Lester Polsfuss was born in a small town in Wisconsin in 1915. He taught himself the harmonica, banjo and guitar, sometimes building the instruments out of materials he found. He made his first open-bodied electric guitar by attaching a pickup from an old Victrola. Soon he changed his name to Les Paul and began playing in local hillbilly music bands.


Before long Mr Paul was performing with the most elegant bands on radio and in posh nightclubs. In the 1940s he played and recorded with all the big names of the era including Nat King Cole, Rudy Valée and Kate Smith. 

Dissatisfied with the sound of amplified guitars, he used a piece of railway sleeper to make a solid base for the strings and pickups, producing in this way a unique tone. The “log”, as he called it, was the first solid-body electric guitar.


After the war he started experimenting with recording techniques, altering the pitch and resonance of notes. After some 500 tries, he produced a recording that combined two versions he had played of “Lover”, a song that topped the charts in 1948. Shortly afterwards he was injured in a car crash and doctors could do nothing with his crushed right arm except lock it in one position. Without hesitation he told them to set it in a position to play the guitar.

A year earlier he had teamed up with Mary Ford, a country singer whom he later married. Sculpting her voice like clay, Mr Paul built layers of sound into one combination. Soon he was creating 24-track recordings, including such hits as “How High the Moon” and “The World is Waiting for the Sunrise”.

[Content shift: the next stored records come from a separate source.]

/-- The lines of the granule of its channel in which a line lies (R404, log 17). -/
def State.granule (s : State) (addr : Nat) : List Nat :=
  addr :: ((Config.granuleLines ((s.region (regionOf addr)).spreadOf (stripeIn addr)) (stripeOf addr) (lineIn addr)).filter fun a =>
    a % 128 == 0 && a != addr && s.channel a (lineIn a) == s.channel addr (lineIn addr)).take 15

/-- The slice that homes a channel under a home map: its own number, or the same place on the other die for a stack that
the map moves (R17, R400; which slice of that die it is, the spec leaves open: log 105). -/
def State.sliceUnder (s : State) (hmap channel : Nat) : Nat :=
  match (s.sv.hmaps.find? fun m => m.num == hmap).bind fun m => m.moved.find? fun p => p.1 == channel / 32 with
  | some (_, die) => 128 * die + channel % 128
  | none => channel

/-- The compute dies that are TRUSTED. -/
def State.trustedDies (s : State) : List Nat := (List.range 3).filter fun d => decide ((s.die d).state = .trusted)

/-- The home slice of a line (R130, R132). The free hash of a tier-2 line is held to the slices of the TRUSTED dies (log 17). -/
def State.sliceOf (s : State) (sp : Space) (addr : Nat) : Nat :=
  match sp with
  | .device => s.sliceUnder ((s.region (regionOf addr)).hmapOf (stripeIn addr)) (s.channel addr (lineIn addr))
  | .tier2 =>
    let n := Config.tier2Slice s.trustedDies addr
    if n < 384 ∧ n / 128 ∈ s.trustedDies then n else 128 * s.trustedDies.headD 0 + n % 128
  | .scratch _ => 0

/-- The number of a line among all the lines of all stripes, 18 to a stripe. -/
def lineNo (hpa line : Nat) : Nat := 18 * stripeOf hpa + line

/-- The stack, channel and bank of a place. -/
def unitsAt (p : Nat × Nat) : List MemUnit :=
  [.stack (p.1 / 32), .channel (p.1 / 32) (p.1 % 32), .bank (p.1 / 32) (p.1 % 32) p.2]

/-- A line's place under a spread is on a unit of it that is retired. -/
def State.lostUnder (s : State) (spread hpa line : Nat) : Bool :=
  let x := s.spread spread
  !x.lost.isEmpty && (unitsAt (x.placeOf (stripeOf hpa) line)).any x.lost.contains

/-- No line fails, and no unit of a spread is lost. -/
def State.unhurt (s : State) : Bool := s.sv.weak.isEmpty && s.sv.spreads.all fun x => x.lost.isEmpty

/-- A line is unavailable: its place in the spread in force is on a retired unit, and it has not been rebuilt elsewhere (R400,
R406). -/
def State.unitLost (s : State) (hpa line : Nat) : Bool :=
  !s.unhurt && !s.sv.rebuilt.contains (lineNo hpa line) && s.lostUnder ((s.region (regionOf hpa)).spreadOf (stripeIn hpa)) hpa line

/-- A line of a stripe that cannot be read from its place: it is unavailable, or it fails its code beyond correction (R399, R406). -/
def State.lineLost (s : State) (hpa line : Nat) : Bool :=
  s.sv.weak.any (fun w => w.1 == lineNo hpa line && w.2) || s.unitLost hpa line

/-- A line whose place is lost, and that is reconstructed or written, goes to the place that NSPREAD gives (R399, R402); a region
that is not moving has none for it, nor does one whose new place is lost too. -/
def State.lineAway (s : State) (hpa line : Nat) : Bool :=
  let r := s.region (regionOf hpa)
  decide (r.state = .migrating) && decide (r.cursor ≤ stripeIn hpa) && s.unitLost hpa line && !s.lostUnder r.nspread hpa line

/-- A line is whole again: it has been written, at its place, or at the one that NSPREAD gives. -/
def State.wholeLine (s : State) (hpa line : Nat) : State :=
  let n := lineNo hpa line
  { s with sv := { s.sv with
      weak := if s.sv.weak.isEmpty then [] else s.sv.weak.filter fun w => w.1 != n
      rebuilt := if s.lineAway hpa line then (n :: s.sv.rebuilt).eraseDups else s.sv.rebuilt } }

/-- The lines of a stripe that cannot be read, among the 18. -/
def State.lostLines (s : State) (hpa : Nat) : List Nat :=
  if s.unhurt then [] else (List.range 18).filter (s.lineLost hpa)

/-! ### Poison and syndromes (R133, R451) -/

/-- A line is poisoned; one that is keeps the syndrome of the event that poisoned it (R451). -/
def State.poison? (s : State) (sp : Space) (addr : Nat) : Option Word :=
  (s.poisoned.find? fun p => decide (p.1 = sp) && p.2.1 == addr).map (·.2.2)
def State.setPoison (s : State) (sp : Space) (addr : Nat) (syn : Word) : State :=
  if (s.poison? sp addr).isSome then s else { s with poisoned := (sp, addr, syn) :: s.poisoned }
def State.clearPoison (s : State) (sp : Space) (addr : Nat) : State :=
  { s with poisoned := s.poisoned.filter fun p => !(decide (p.1 = sp) && p.2.1 == addr) }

Dark days followed. For a time there were no musical geniuses to put his inventions to their best use. Mr Paul and Ms Ford were trapped in a 1950s television show in which they had to appear in suits and pearls on the patio of a suburban ranch house breaking into song by the barbecue grill. By the mid-1960s, his marriage over, Mr Paul felt music had passed him by. He turned to refining his recording technology. Also, at the request of the Gibson guitar company, he produced his signature Les Paul model, still the Cadillac of guitars.


But then a new generation of musicians discovered him and his pioneering work for rock music. Pilgrimages to honour the father of the electric guitar by stars such as Keith Richards, Eric Clapton and Paul McCartney made him famous again. He started playing in small clubs once more. A 2005 album, made with the help of admirers, including Sting, won two Grammies. Not at all a bad tribute for his 90th birthday.